▸ Required action:
Which lines of the data hold the word "granted"? Copy all of them.

Start of Supplied records

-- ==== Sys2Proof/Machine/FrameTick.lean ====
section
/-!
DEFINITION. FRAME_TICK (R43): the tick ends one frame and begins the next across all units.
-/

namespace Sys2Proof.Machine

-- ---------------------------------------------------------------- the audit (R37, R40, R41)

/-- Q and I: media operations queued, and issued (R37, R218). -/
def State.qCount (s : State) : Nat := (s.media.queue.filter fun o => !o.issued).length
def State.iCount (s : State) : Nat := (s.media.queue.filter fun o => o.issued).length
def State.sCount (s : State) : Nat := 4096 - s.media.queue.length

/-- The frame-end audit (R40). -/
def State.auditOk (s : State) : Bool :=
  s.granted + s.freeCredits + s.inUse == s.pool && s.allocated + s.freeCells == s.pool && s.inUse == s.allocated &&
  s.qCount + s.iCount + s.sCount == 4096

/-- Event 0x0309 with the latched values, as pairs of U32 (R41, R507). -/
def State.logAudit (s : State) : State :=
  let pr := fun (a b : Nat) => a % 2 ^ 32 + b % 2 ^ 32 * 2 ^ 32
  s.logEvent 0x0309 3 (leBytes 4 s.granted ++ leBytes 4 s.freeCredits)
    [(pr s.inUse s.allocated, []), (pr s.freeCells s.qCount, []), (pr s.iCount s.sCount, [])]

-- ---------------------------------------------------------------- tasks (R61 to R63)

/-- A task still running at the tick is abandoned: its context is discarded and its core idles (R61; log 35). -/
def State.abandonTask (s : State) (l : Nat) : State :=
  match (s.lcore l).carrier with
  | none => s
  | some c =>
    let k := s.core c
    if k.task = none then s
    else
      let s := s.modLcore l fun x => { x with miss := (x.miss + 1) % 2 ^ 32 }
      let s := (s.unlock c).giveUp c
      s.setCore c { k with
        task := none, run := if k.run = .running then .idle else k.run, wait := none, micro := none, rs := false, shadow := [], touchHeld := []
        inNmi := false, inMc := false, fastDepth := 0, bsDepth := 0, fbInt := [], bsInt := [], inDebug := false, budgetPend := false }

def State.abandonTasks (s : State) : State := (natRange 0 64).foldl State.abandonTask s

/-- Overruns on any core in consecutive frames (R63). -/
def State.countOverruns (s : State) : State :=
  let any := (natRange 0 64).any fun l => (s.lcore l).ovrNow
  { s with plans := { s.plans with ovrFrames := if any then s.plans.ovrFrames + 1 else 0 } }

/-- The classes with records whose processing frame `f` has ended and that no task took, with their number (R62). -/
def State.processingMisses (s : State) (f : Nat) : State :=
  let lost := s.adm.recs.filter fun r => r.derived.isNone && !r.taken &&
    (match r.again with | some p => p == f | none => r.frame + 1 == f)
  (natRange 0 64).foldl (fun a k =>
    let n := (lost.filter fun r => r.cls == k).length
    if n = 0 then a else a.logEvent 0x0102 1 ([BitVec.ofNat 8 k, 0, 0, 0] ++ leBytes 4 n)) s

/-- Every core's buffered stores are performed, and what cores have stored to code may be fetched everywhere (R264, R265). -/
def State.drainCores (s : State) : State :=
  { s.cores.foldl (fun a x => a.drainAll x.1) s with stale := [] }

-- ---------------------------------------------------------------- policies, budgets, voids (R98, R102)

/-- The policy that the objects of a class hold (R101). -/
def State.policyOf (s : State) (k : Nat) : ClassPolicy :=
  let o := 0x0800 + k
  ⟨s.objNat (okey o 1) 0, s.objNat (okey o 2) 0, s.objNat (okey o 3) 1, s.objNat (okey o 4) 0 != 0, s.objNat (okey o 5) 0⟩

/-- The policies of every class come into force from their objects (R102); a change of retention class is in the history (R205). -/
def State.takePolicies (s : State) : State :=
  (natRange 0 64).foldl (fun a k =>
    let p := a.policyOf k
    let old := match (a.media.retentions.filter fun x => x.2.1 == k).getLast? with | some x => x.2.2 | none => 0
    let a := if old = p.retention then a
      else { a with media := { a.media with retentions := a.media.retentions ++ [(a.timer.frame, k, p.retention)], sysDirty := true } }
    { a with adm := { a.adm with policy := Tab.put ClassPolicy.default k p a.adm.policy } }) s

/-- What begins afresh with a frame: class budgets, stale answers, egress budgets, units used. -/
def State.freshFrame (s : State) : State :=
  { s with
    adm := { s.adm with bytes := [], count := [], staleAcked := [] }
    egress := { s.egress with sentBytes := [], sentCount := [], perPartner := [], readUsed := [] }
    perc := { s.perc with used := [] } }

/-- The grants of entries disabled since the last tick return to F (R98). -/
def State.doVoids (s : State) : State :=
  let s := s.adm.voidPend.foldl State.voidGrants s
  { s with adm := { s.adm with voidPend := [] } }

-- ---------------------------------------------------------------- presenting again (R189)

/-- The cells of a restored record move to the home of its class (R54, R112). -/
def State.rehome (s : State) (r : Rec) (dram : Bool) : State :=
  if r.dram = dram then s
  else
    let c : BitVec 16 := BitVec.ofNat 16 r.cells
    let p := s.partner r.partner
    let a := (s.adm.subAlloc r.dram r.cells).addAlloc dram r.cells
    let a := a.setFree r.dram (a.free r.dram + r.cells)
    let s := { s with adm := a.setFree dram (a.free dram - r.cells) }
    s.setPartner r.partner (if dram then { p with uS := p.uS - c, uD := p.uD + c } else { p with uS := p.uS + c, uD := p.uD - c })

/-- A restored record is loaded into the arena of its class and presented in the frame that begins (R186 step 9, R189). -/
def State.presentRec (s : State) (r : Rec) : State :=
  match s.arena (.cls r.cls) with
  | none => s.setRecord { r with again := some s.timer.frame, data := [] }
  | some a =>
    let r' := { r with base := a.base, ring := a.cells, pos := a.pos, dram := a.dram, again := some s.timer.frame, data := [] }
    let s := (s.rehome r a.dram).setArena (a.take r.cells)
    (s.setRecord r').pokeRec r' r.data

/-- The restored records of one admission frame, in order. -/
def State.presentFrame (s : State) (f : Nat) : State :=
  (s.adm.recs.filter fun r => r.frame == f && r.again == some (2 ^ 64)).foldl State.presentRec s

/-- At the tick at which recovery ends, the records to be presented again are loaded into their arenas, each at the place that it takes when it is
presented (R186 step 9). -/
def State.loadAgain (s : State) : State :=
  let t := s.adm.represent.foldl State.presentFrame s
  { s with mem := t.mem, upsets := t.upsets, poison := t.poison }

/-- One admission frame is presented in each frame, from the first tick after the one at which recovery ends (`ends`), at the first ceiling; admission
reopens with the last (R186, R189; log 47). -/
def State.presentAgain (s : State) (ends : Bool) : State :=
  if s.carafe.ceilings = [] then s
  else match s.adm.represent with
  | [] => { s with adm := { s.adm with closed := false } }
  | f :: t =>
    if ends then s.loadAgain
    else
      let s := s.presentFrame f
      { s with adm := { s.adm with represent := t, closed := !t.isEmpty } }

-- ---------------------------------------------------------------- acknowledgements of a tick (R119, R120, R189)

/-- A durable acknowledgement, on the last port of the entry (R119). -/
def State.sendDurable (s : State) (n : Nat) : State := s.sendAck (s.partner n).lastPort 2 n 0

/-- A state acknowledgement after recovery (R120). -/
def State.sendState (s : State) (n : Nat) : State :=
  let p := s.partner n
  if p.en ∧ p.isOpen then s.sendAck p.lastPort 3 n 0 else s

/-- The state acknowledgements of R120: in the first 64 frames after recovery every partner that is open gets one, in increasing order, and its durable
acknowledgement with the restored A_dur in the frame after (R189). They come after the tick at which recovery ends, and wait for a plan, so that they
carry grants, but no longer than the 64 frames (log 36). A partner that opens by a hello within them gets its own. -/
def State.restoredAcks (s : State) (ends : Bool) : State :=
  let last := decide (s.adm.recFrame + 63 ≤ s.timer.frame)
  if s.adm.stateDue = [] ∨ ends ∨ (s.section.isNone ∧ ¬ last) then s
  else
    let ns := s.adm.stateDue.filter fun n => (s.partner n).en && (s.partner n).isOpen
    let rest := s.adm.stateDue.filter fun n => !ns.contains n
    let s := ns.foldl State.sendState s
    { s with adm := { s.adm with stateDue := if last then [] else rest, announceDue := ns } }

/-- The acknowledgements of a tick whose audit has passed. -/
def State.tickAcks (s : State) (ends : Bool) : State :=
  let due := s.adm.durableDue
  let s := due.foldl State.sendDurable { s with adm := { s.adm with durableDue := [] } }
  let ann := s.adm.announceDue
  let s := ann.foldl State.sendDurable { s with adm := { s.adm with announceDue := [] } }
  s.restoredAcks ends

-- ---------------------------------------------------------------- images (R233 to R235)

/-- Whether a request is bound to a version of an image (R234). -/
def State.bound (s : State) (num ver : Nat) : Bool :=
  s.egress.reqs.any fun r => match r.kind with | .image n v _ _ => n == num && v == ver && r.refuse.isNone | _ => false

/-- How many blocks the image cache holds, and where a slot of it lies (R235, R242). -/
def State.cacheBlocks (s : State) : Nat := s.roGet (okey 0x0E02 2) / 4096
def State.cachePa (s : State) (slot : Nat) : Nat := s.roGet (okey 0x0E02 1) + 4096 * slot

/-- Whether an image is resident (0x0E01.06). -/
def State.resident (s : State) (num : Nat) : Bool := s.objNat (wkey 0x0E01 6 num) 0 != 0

End of Supplied records

▸ Task solution:
  s.granted + s.freeCredits + s.inUse == s.pool && s.allocated + s.freeCells == s.pool && s.inUse == s.allocated &&
  s.logEvent 0x0309 3 (leBytes 4 s.granted ++ leBytes 4 s.freeCredits)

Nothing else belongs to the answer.